My three favorite blogs (besides my own and my brother's, of course) are:

The Pioneer Woman

This is a woman in Oklahoma who lives on a ranch, is in love with her cowboy husband, has four children whom she homeschools, is a talented photographer, and just published a cookbook of buttery, belly-fillin', ol' fashioned homecookin'.

Amalah (that's pronounced AIM-uh-luh)

This is a woman who lives in the suburbs of Washington, DC, has two adorable small children and a chihuahua, a potty-mouth, and penchant for self-mockery and run-on sentences.

The Pink of Perfection

This is a woman who lives in New York City, has a knack for French cooking, a love for all things vintage, a knack for being thrifty and chic at the same time, and a whimsical prose style that is both thoughtful and witty.

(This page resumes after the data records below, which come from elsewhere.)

-- ==== Sys2Proof/Machine/Coherent.lean ====
section
/-! DEFINITION. Accesses of the module itself that are coherent with the host-core caches (R235, R434): a read sees the
newest copy of a line, a write reaches every copy. -/

namespace Sys2Proof.Machine

open Sys2Proof

/-- Does a private cache hold the only valid or the newest copy in this state? -/
def ownsData : LState → Bool
  | .m | .o | .e => true
  | .s | .i => false

/-- The newest copy of a line in the host complex, if any copy is newer than or equal to memory's: a private cache's, its write-back
buffer's, one on its way in an answered snoop or to the requester of a busy line, the L3's. -/
def newestCopy (s : State) (l : Nat) : Option Nat :=
  let inCache := s.hc.caches.findSome? fun e =>
    let p := Assoc.get (fun _ => PLine.none) e.2.lines l
    if ownsData p.state then some p.data else none
  let inWb := s.hc.caches.findSome? fun e => (e.2.wb.find? fun w => w.line == l && !w.snooped && ownsData w.was).map (·.data)
  let inSnoop := s.hc.snoops.findSome? fun m => if m.line == l then m.answered.bind (·.1) else none
  let inFlight := s.hc.busy.findSome? fun b => if b.line == l then b.data else none
  (((inCache.orElse fun _ => inWb).orElse fun _ => inSnoop).orElse fun _ => inFlight).orElse fun _ =>
    (Assoc.get (fun _ => none) s.hc.l3 l).map (·.data)

/-- The 64 bytes of a line as a coherent reader sees them. -/
def lineBytes (s : State) (l : Nat) : List Byte :=
  match newestCopy s l with
  | some d => leBytes 64 d
  | none => readMem s (64 * l) 64

/-- A coherent read. -/
def cohRead (s : State) (a n : Nat) : List Byte :=
  let ls := (touchedSectors a n).flatMap (lineBytes s)
  slice ls (a % 64) n

/-- Overlay the bytes of a store on a line's data; a line written whole loses its poison (R180). -/
def patchLine (a : Nat) (bs : List Byte) (l d : Nat) : Nat :=
  leNat ((List.range 64).map fun i =>
    let x := 64 * l + i
    if a ≤ x ∧ x < a + bs.length then bs.getD (x - a) 0 else BitVec.ofNat 8 (d / 2 ^ (8 * i))) +
  (if a ≤ 64 * l ∧ 64 * l + 64 ≤ a + bs.length then 0 else d / 2 ^ 512 * 2 ^ 512)

def overlaps (a n l : Nat) : Bool := decide (64 * l < a + n) && decide (a < 64 * l + 64)

def patchCache (a : Nat) (bs : List Byte) (c : PCache) : PCache :=
  let n := bs.length
  { c with
    lines := c.lines.map fun e => if overlaps a n e.1 then (e.1, { e.2 with data := patchLine a bs e.1 e.2.data }) else e
    wb := c.wb.map fun w => if overlaps a n w.line then { w with data := patchLine a bs w.line w.data } else w }

/-- Is the agent an accelerator core cache? Writes of other agents are not snooped into it (R190). -/
def isCore (a : Nat) : Bool := decide (128 ≤ a ∧ a < 384)

/-- Data of a line that is on its way takes a coherent write too. -/
def patchFlight (a : Nat) (bs : List Byte) (s : State) : State :=
  let n := bs.length
  let snoop (m : SnoopMsg) : SnoopMsg :=
    if overlaps a n m.line then { m with answered := m.answered.map fun x => (x.1.map (patchLine a bs m.line), x.2) } else m
  let busy (b : Busy) : Busy := if overlaps a n b.line then { b with data := b.data.map (patchLine a bs b.line) } else b
  { s with hc := { s.hc with snoops := s.hc.snoops.map snoop, busy := s.hc.busy.map busy } }

/-- A coherent write: it reaches memory, the host cores' caches, the L3, and what is on its way (R190, R235). -/
def cohWrite (a : Nat) (bs : List Byte) (s : State) : State :=
  let s1 := patchFlight a bs (writeMem a bs s)
  { s1 with hc := { s1.hc with
    caches := s1.hc.caches.map fun e => if isCore e.1 then e else (e.1, patchCache a bs e.2)
    l3 := s1.hc.l3.map fun e => if overlaps a bs.length e.1 then
        (e.1, e.2.map fun x => { x with data := patchLine a bs e.1 x.data }) else e } }

/-- Stack memory or host DDR5, and not out of reach: what queue rings and tables may use (R234). -/
def ringReadable (s : State) (a n : Nat) : Bool :=
  match tgtOf s a with
  | .stack k => (refusal s false (.stack k)).isNone && !poisoned s a n
  | .ddr => (refusal s false .ddr).isNone && !poisoned s a n
  | _ => false

def ringWritable (s : State) (a : Nat) : Bool :=
  match tgtOf s a with
  | .stack k => (refusal s true (.stack k)).isNone
  | .ddr => (refusal s true .ddr).isNone
  | _ => false

/-- May a ring, descriptor table or writeback word lie here (R234)? -/
def ringPlace (s : State) (a : Nat) : Bool :=
  match tgtOf s a with
  | .stack _ => true
  | .ddr => true
  | _ => false

end Sys2Proof.Machine
end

I have little in common with any of these people except that we are of the same gender and we feel compelled for whatever reason to write things and put them on the Internets. I have never met any of them. They have remarkable followings (meaning lots of people read and comment on their blogs) whereas I still have my blog "unlisted" by google because, I don't know, people I know might read it and make fun of me. More than usual, I mean.

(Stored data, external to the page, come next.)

-- ==== Sys2Proof/Machine/RungOps.lean ====
section
/-! DEFINITION. The books of the reset ladder (R558, R559, R565, R575): rungs begun and ended, their registers and
records, the reasons for replacement. -/

namespace Sys2Proof.Machine

open Sys2Proof

/-- Set a replacement reason; a REPLACE record is written as it becomes set (R575). -/
def setReason (b : Nat) (s : State) : State :=
  if bitAt (getReg s FLT_STATUS) b then s
  else
    let was := getReg s FLT_STATUS
    let s1 := ledger 0x0409 5 0 0 (ledgerData [(0, 1, b)]) (orReg FLT_STATUS (2 ^ 31 + 2 ^ b) s)
    if was / 2 ^ 31 = 0 ∧ getF s THERM_STATUS THERM_STATUS_TRIPPED = 0 then sensorEvent 0x41 1 s1 else s1

/-- Domain code and index of a rung's target, for its record. -/
def rungDomain (s : State) (r t : Nat) : Nat :=
  match r with
  | 1 => fenceCode domPart (ctxOf s t).part
  | 2 => fenceCode domCore (t / 4)
  | 3 => fenceCode domPart t
  | _ => 0

/-- A rung begins (R558, R559): its count, its registers, its RUNG record. -/
def beginRung (r t : Nat) (counts esc : Bool) (s : State) : State :=
  let dur := (Config.duration s.tick).toNat
  let trig := (Config.rungTrigger s.tick).toNat
  let lost := (Config.lostStores s.tick).toNat
  let run : RungRun := ⟨r, t, clockNow s, counts⟩
  let s1 := { s with faults := { s.faults with
    rungs := s.faults.rungs ++ [run]
    active := (s.faults.active.filter fun a => !(a.1 == r && a.2.1 == t)) ++ [(r, t, esc)] } }
  let lostBit := getF s1 FLT_RESET_STATUS FLT_RESET_STATUS_LOST
  let word := bellNow s % 2 ^ 40 * 2 ^ 24 + r * 2 ^ 20 + bnat esc * 2 ^ 19 + lostBit * 2 ^ 18 + 2 ^ 17 + t % 2 ^ 17
  let s2 := setReg FLT_RESET_STATUS word (incF (RUNG_COUNT (r - 1)) RUNG_COUNT_COUNT 1 s1)
  ledgerF 0x0402 4 (2 * bnat esc) (rungDomain s r t) 0
    (ledgerData [(0, 1, r), (1, 1, trig), (2, 4, t), (6, 4, dur), (10, 4, lost)]) (advance s2)

/-- A rung ends, or is abandoned for a higher one. -/
def endRung (r t : Nat) (s : State) : State :=
  let act := s.faults.active.filter fun a => !(a.1 == r && a.2.1 == t)
  setF FLT_RESET_STATUS FLT_RESET_STATUS_BUSY (bnat (!act.isEmpty)) { s with faults := { s.faults with active := act } }

/-- A rung abandoned for a higher one is not counted (Table 20-14). -/
def abandonRung (r t : Nat) (s : State) : State :=
  endRung r t { s with faults := { s.faults with
    rungs := s.faults.rungs.map fun x => if x.rung = r ∧ x.target = t then { x with counts := false } else x } }

def underRung (s : State) (r t : Nat) : Bool := s.faults.active.any fun a => a.1 == r && a.2.1 == t

/-- Is a rung due for a target that has had its count of them within the window (R559)? -/
def rungSpent (s : State) (r t : Nat) : Bool :=
  let n := getF s (RUNG_CFG (r - 1)) RUNG_CFG_COUNT
  let w := max 1 (getF s (RUNG_CFG (r - 1)) RUNG_CFG_WINDOW_S) * 1000000000
  let had := (s.faults.rungs.filter fun x => x.rung == r && x.target == t && x.counts && decide (clockNow s < x.time + w)).length
  n != 255 && decide (n ≤ had)

/-- Has a context a step in flight on an engine? -/
def ctxFlying (s : State) (x : Nat) : Bool :=
  s.cores.any fun e => e.2.engines.any fun g => match g.flight with | some f => f.ctx == x | none => false

/-- The context aborts that no step in flight holds up any more complete (R560): the context is ACTIVE again, unless it is
being destroyed. -/
def settleAborts (s : State) : State :=
  s.faults.active.foldl (fun s a =>
    if a.1 = 1 ∧ !ctxFlying s a.2.1 then
      let x := a.2.1
      let s1 := endRung 1 x s
      if (ctxOf s1 x).state == .aborting && (progsOf s1 x).all fun p => p.2.unloading.isNone then
        setCtx x { ctxOf s1 x with state := .active } s1 else s1
    else s) s

/-- Remove what a context's spilled chains hold (R560). -/
def dropSpills (p : Nat → Bool) (s : State) : State :=
  s.cores.foldl (fun s e => setCore e.1 { coreOf s e.1 with spilled := (coreOf s e.1).spilled.filter fun x => !p x.ctx } s) s

end Sys2Proof.Machine
end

But despite the fact that we seem to have little in common, (aside from my love for run-on setences, obvy), I found myself returning to their blogs and now I follow them pretty regularly. When I'm feeling misanthropic, it's nice to know there are people out there I've never met whom I am quite sure I would like. They are smart, funny, and good writers. (And, yes, I bought the Pioneer Woman's cookbook even though it has a lot of meat recipes in it because the pictures are so pretty).

Recently, Pink of Perfection offered a give away for Shea Butter (give aways are a lovely thing in the blog world and something I shall do when I am so successful that people are begging me to give away their things or I am successful enough as to purchase my own give away prizes--like the Pioneer Woman does with Kitchen Aid Mixers [I know, right?]). I signed up for this shea butter thing because I want to be stylish like the Pink of Perfection writer, Sarah McColl, and because I was quite taken by the story of this butter.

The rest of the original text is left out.